✔ 最佳答案
Let P ( n ) be the proposition '1^3+3^3+5^3+...+(2n-1)^3 =n^2(2n^2 -1)'
When n = 1,
L.H.S. = ( 2 –1 )^3=1
R.H.S. = 1^2(2-1) = 1 = L.H.S.
So P ( 1 ) is true.
Assume P ( k ) is true for some positive integers k, i.e.

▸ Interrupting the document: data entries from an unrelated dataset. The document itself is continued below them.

/-! ### Registers (R394) -/

/-- An address that CFG_WRITE and CFG_READ reach. Another completes with BAD_PARAM and makes no access: no BUS_ERROR event, no
`SYS_BUSERR_ADDR` (DESIGN CHOICE, assumption 128). -/
def cfgAddr (a : Nat) : Bool := decide (0x40000000 ≤ a) && decide (a < 0x40800000) && a % 4 == 0 && assigned.contains (blockOf a)

/-- The MP reads a register with a packet's privilege. -/
def cfgGet (s : State) (prv : Bool) (a : Nat) : Nat × State :=
  if !prv && aliasZero a then (0, s) else regRead s (mpAccess prv) a

/-- The bits that the read-back compares: those of no W1C, W1S, WO or RC field. -/
def cfgMask (a : Nat) : Nat := match regOf a with
  | none => 0
  | some (r, _, _) => 2 ^ 32 - 1 - ((r.flds.filter (fun f => f.acc != .rw && f.acc != .ro)).map (fun f => (2 ^ f.width - 1) * 2 ^ f.lsb)).sum

/-- A write is a locked write (R9, R30). -/
def cfgLocked (s : State) (a v : Nat) : Bool := match regOf a with
  | none => false
  | some (r, i, j) =>
    let w : Wr := ⟨r, i, j, v % 2 ^ 32⟩
    !(lockedFlds s w).isEmpty
      || (w.is SYS_PROFILE_request && s.dev.cfgLock && w.bits SYS_PROFILE_request != s.get SYS_PROFILE_request)

/-- One write of CFG_WRITE: its status. A locked write answers DENIED_STATE also where it selects a grid mode on a ZLX960-TA (DESIGN
CHOICE, assumption 126). -/
def cfgPut (s : State) (prv : Bool) (a v : Nat) : Nat × State :=
  if !cfgAddr a then (0x14, s)
  else
    let locked := cfgLocked s a v
    match regWrite s (mpAccess prv) (!prv) a v with
    | (.priv, s) => (0x20, busErr s (mpAccess prv) (a + 0x10000000) 0x0011)
    | (.ok, s) =>
      if locked then (0x22, s)
      else
        let r := cfgGet s prv a
        (if r.1 &&& cfgMask a = v % 2 ^ 32 &&& cfgMask a then 0 else 0x14, r.2)

/-- The writes in order, up to the first failure or a device reset: the status and how many were performed. -/
def cfgPuts (prv : Bool) : List (Nat × Nat) → Nat → State → Nat × Nat × State
  | [], n, s => (0, n, s)
  | (a, v) :: t, n, s =>
    let r := cfgPut s prv a v
    if r.2.pwr.stage = 1 ∧ s.pwr.stage ≠ 1 then (0, n + 1, r.2)
    else if r.1 = 0 then cfgPuts prv t (n + 1) r.2 else (r.1, n, r.2)

/-- CFG_WRITE; the count is returned with every status (DEDUCED, assumption 94). -/
def opCfgWrite (s : State) (c : Ctx) (p : List Nat) : OpRes :=
  let k := p.headD 0
  if k = 0 ∨ 28 < k then opDone 0x14 [] s
  else
    let r := cfgPuts c.priv ((List.range k).map (fun i => (leAt p (4 + 8 * i) 4, leAt p (8 + 8 * i) 4))) 0 s
    opDone r.1 [r.2.1] r.2.2

/-- CFG_READ. -/
def opCfgRead (s : State) (c : Ctx) (p : List Nat) : OpRes :=
  let k := p.headD 0
  let l := (List.range k).map (fun i => leAt p (4 + 4 * i) 4)
  if k = 0 ∨ 57 < k ∨ !l.all cfgAddr then opDone 0x14 [] s
  else
    let r := l.foldl (fun (r : List Nat × State) a =>
      let g := cfgGet r.2 c.priv a
      (r.1 ++ leBytes 4 g.1, g.2)) ([], s)
    opDone 0 r.1 r.2

/-- CFG_LOCK (R9). -/
def opCfgLock (s : State) (_c : Ctx) (_p : List Nat) : OpRes := opDone 0 [] { s with dev := { s.dev with cfgLock := true } }

/-! ### Coefficients (R211, R226) -/

/-- COEF_LOAD (R211). -/
def opCoefLoad (s : State) (c : Ctx) (p : List Nat) : OpRes :=
  let n := chOf c.chan
  let b := p.headD 0
  let first := leAt p 2 2
  let k := p.getD 4 0
  if 1 < b ∨ k = 0 ∨ 24 < k ∨ 0x400 < first + k then opDone 0x14 [] s
  else
    let w (i : Nat) : Nat := b * 0x400 + first + i
    match (List.range k).find? (fun i => (wordWrite s n (w i)).isNone) with
    | some i => opDone 0x22 [] (s.logEv 0x3103 [n.val, w i])
    | none =>
      let s := s.forN k (fun i s => wordFromBus s (spWord n.val (w i)) (wordAt p (8 + 9 * i)))
      opDone 0 [] (s.onIf ((p.getD 1 0).testBit 0) (fun s => sealRequest s n))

1^3+3^3+5^3+...+(2k-1)^3 =k^2(2k^2 -1)“
When n = k + 1,
L.H.S. =1^3+3^3+5^3+...+(2k-1)^3+(2k+1)^3
=k^2(2k^2 -1)+(2k+1)^3
= 2k^4-k^2+8k^3+12k^2+6k+1
=2k^4+8k^3+11k^2+6k+1
=(k+1)^2(2k^2+4k+1)
=(k+1)^2[2(k^2+2k)+1]
=(k+1)^2[2(k^2+2k+1-1)+1]
=(k+1)^2[2(k+1)^2+2-1]
R.H.S. =(k+1)^2[2(k+1)^2+2-1]
= L.H.S. So P ( k + 1 ) is true.
By the principle of mathematical induction, P ( n ) is true for all positive integers n.